Problem details
The entries below contain a line with "def foldIdent (op" and a line with "match acc with". Quote exactly those two lines and all lines between them.

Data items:
-- ==== Sys2Proof/Machine/CrossLane.lean ====
section
/-! DEFINITION. Machine/CrossLane.lean: the cross-lane group (08 R226 to R230). -/

namespace Sys2Proof.Machine

open Sys2Proof

def descShfl (g : Guard) (m : ShflMode) (t : LaneTy) (d : Dst) (a b : Src) : LaneDesc :=
  { guard := g, srcs := [(a, t.regs), (b, 1)], dst := .lane d t.regs, wide := true,
    eval := fun _ _ gg gt l =>
      let x := readSrc gg l n32 b
      let src : Int := match m with
        | .idx => x
        | .up => (l : Int) - x
        | .dn => l + x
        | .xor => ((l ^^^ x : Nat) : Int)
      let from_ := if 0 ≤ src ∧ src < 64 ∧ gt.getLsbD src.toNat then src.toNat else l
      { val := readSrc gg from_ (ltRead t) a } }

/-- The participants whose named predicate is true. -/
def ballot (gg : Gang) (gt : Mask) (ps : PSel) : Mask := maskOf (fun l => gt.getLsbD l && pselLane gg ps l)

def descVote (g : Guard) (m : VoteSpec) (ps : PSel) : LaneDesc :=
  match m with
  | .any pd => { guard := g, srcs := [], dst := .pred pd, wide := true,
                 eval := fun _ _ gg gt _ => { val := if ballot gg gt ps ≠ 0 then 1 else 0 } }
  | .all pd => { guard := g, srcs := [], dst := .pred pd, wide := true,
                 eval := fun _ _ gg gt _ => { val := if ballot gg gt ps = gt then 1 else 0 } }
  | .ballot d => { guard := g, srcs := [], dst := .lane d 2, wide := true,
                   eval := fun _ _ gg gt _ => { val := (ballot gg gt ps).toNat } }

/-- Participants whose a equals that of lane l. -/
def sameAs (gg : Gang) (gt : Mask) (t : LaneTy) (a : Src) (l : Nat) : Mask :=
  maskOf (fun i => gt.getLsbD i && readSrc gg i (ltRead t) a == readSrc gg l (ltRead t) a)

def descMatchv (g : Guard) (m : MatchSpec) (t : LaneTy) (a : Src) : LaneDesc :=
  match m with
  | .any d => { guard := g, srcs := [(a, t.regs)], dst := .lane d 2, wide := true,
                eval := fun _ _ gg gt l => { val := (sameAs gg gt t a l).toNat } }
  | .all pd => { guard := g, srcs := [(a, t.regs)], dst := .pred pd, wide := true,
                 eval := fun _ _ gg gt l => { val := if sameAs gg gt t a l = gt then 1 else 0 } }

/-- One fold step (R226, R229): result and flags. -/
def foldStep (op : FoldOp) (t : LaneTy) (x y : Nat) : Nat × Flags :=
  if t = .f32 then
    let a := unpackF .f32 x
    let b := unpackF .f32 y
    match op with
    | .min => (packF .f32 (minV a b), 0)
    | .max => (packF .f32 (maxV a b), 0)
    | _ => finishF .f32 .rne 0 (addV .rne a b)
  else match op with
    | .add => ((x + y) % 2 ^ ltBits t, 0)
    | .xor => (x ^^^ y, 0)
    | .min => (intMinOf t x y, 0)
    | .max => (intMaxOf t x y, 0)
    | .and => (x &&& y, 0)
    | .or => (x ||| y, 0)

/-- The identity of an exclusive scan (R229). -/
def foldIdent (op : FoldOp) (t : LaneTy) : Nat :=
  match op with
  | .min => if t = .f32 then 0x7F800000 else wrap (ltBits t) (intMax (ltSigned t) (ltBits t))
  | .max => if t = .f32 then 0xFF800000 else wrap (ltBits t) (intMin (ltSigned t) (ltBits t))
  | .and => 2 ^ ltBits t - 1
  | _ => 0

/-- The fold of some lanes' values in ascending order, starting from the lowest one's; none without lanes. -/
def foldLanes (op : FoldOp) (t : LaneTy) (gg : Gang) (a : Src) (ls : List Nat) : Option (Nat × Flags) :=
  ls.foldl (fun acc l =>
    let x := readSrc gg l (ltRead t) a
    let x := if t = .f32 ∧ (unpackF .f32 x).isNan then nanCode .f32 else x
    match acc with
    | none => some (x, 0)
    | some y => let r := foldStep op t y.1 x; some (r.1, y.2 ||| r.2)) none

def descScan (g : Guard) (op : FoldOp) (t : LaneTy) (excl : Bool) (d : Dst) (a : Src) : LaneDesc :=
  { guard := g, srcs := [(a, t.regs)], dst := .lane d t.regs, wide := true,
    eval := fun _ _ gg gt l =>
      let x := (foldLanes op t gg a ((lanesOf gt).filter (fun i => if excl then i < l else i ≤ l))).getD (foldIdent op t, 0)
      { val := x.1, flags := x.2 } }

def descRed (g : Guard) (op : FoldOp) (t : LaneTy) (d : Dst) (a : Src) : LaneDesc :=
  { guard := g, srcs := [(a, t.regs)], dst := .lane d t.regs, wide := true,
    eval := fun _ _ gg gt _ => let x := (foldLanes op t gg a (lanesOf gt)).getD (0, 0); { val := x.1, flags := x.2 } }

/-! ### TOPK (R230) -/

/-- A candidate: score, index, whether it is new, lane. -/
structure Cand where
  score : Nat
  idx : Nat
  fresh : Bool
  lane : Nat
  deriving DecidableEq, Repr

/-- Scores descending, NaN below −∞, then index, then old before new, then lane. -/
def Cand.before (x y : Cand) : Bool :=
  let a := unpackF .f32 x.score
  let b := unpackF .f32 y.score
  let c : Int := if a.isNan && b.isNan then 0 else if a.isNan then 1 else if b.isNan then -1 else cmpV b a
  if c ≠ 0 then decide (c < 0)
  else if x.idx ≠ y.idx then decide (x.idx < y.idx)
  else if x.fresh ≠ y.fresh then y.fresh
  else decide (x.lane ≤ y.lane)

/-- The ordered candidates of a TOPK. -/
def topCands (gg : Gang) (gt : Mask) (d : Dst) (a b : Src) (k : Nat) : List Cand :=
  let old := ((List.range k).filter (fun l => gg.live.getLsbD l)).map (fun l =>
    let x := dstOld gg l 2 d
    ({ score := x % 2 ^ 32, idx := x / 2 ^ 32, fresh := false, lane := l } : Cand))
  let new := (lanesOf gt).map (fun l =>
    ({ score := readSrc gg l n32 a, idx := readSrc gg l n32 b, fresh := true, lane := l } : Cand))
  let sorted := sortBy Cand.before (old ++ new)
  sorted

/-- What live lane j receives: score and index as one pair of words. -/
def topEntry (cs : List Cand) (j : Nat) : Nat :=
  match cs[j]? with
  | some c => (if (unpackF .f32 c.score).isNan then nanCode .f32 else c.score) + 2 ^ 32 * c.idx
  | none => nanCode .f32 + 2 ^ 32 * 0xFFFFFFFF

/-- k of a TOPK: an inline integer, or a k register read whole. -/
def topK (gg : Gang) (k : Src) : Nat := (readUni gg.k k).toNat

/-- TOPK's score operand, read as f32 when inline (R35). -/
def f32In : Src → Src
  | .inl i => .imm (BitVec.ofNat 32 (fltOfInt .f32 i.toInt))
  | s => s

def descTopk (g : Guard) (d : Dst) (a b k : Src) : LaneDesc :=
  { guard := g, srcs := [(a, 1), (b, 1), (k, 1)], dst := .lane d 2, wide := true,
    priv := fun gg m => if 1 ≤ topK gg k ∧ topK gg k ≤ 64 then none else some { cls := 3, cause := 5, lanes := m },
    bad := fun gg _ => wideBad gg (dstNames 2 d) (maskOfList (List.range (topK gg k))),
    eval := fun _ _ _ _ _ => {},
    custom := some (fun gg gt acc =>
      let cs := topCands gg gt d (f32In a) b (topK gg k)
      let ls := (List.range (topK gg k)).filter (fun l => gg.live.getLsbD l)
      unmarkBad (ls.foldl (fun acc j =>
        let x := topEntry cs j
        pushLatch (writeDst acc j 2 x d) j (BitVec.ofNat 64 (x % 2 ^ 32)) true 0) acc) (dstNames 2 d) (maskOfList ls)) }

/-! ### Meanings -/

def execShfl (g : Guard) (m : ShflMode) (t : LaneTy) (d : Dst) (a b : Src) (s : State) : Out := .next (runLane s (descShfl g m t d a b))
def execVote (g : Guard) (m : VoteSpec) (ps : PSel) (s : State) : Out := .next (runLane s (descVote g m ps))
def execMatchv (g : Guard) (m : MatchSpec) (t : LaneTy) (a : Src) (s : State) : Out := .next (runLane s (descMatchv g m t a))
def execScan (g : Guard) (op : FoldOp) (t : LaneTy) (excl : Bool) (d : Dst) (a : Src) (s : State) : Out := .next (runLane s (descScan g op t excl d a))
def execRed (g : Guard) (op : FoldOp) (t : LaneTy) (d : Dst) (a : Src) (s : State) : Out := .next (runLane s (descRed g op t d a))
def execTopk (g : Guard) (d : Dst) (a b k : Src) (s : State) : Out := .next (runLane s (descTopk g d a b k))

end Sys2Proof.Machine
end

Exercise result
def foldIdent (op : FoldOp) (t : LaneTy) : Nat :=
  match op with
  | .min => if t = .f32 then 0x7F800000 else wrap (ltBits t) (intMax (ltSigned t) (ltBits t))
  | .max => if t = .f32 then 0xFF800000 else wrap (ltBits t) (intMin (ltSigned t) (ltBits t))
  | .and => 2 ^ ltBits t - 1
  | _ => 0

/-- The fold of some lanes' values in ascending order, starting from the lowest one's; none without lanes. -/
def foldLanes (op : FoldOp) (t : LaneTy) (gg : Gang) (a : Src) (ls : List Nat) : Option (Nat × Flags) :=
  ls.foldl (fun acc l =>
    let x := readSrc gg l (ltRead t) a
    let x := if t = .f32 ∧ (unpackF .f32 x).isNan then nanCode .f32 else x
    match acc with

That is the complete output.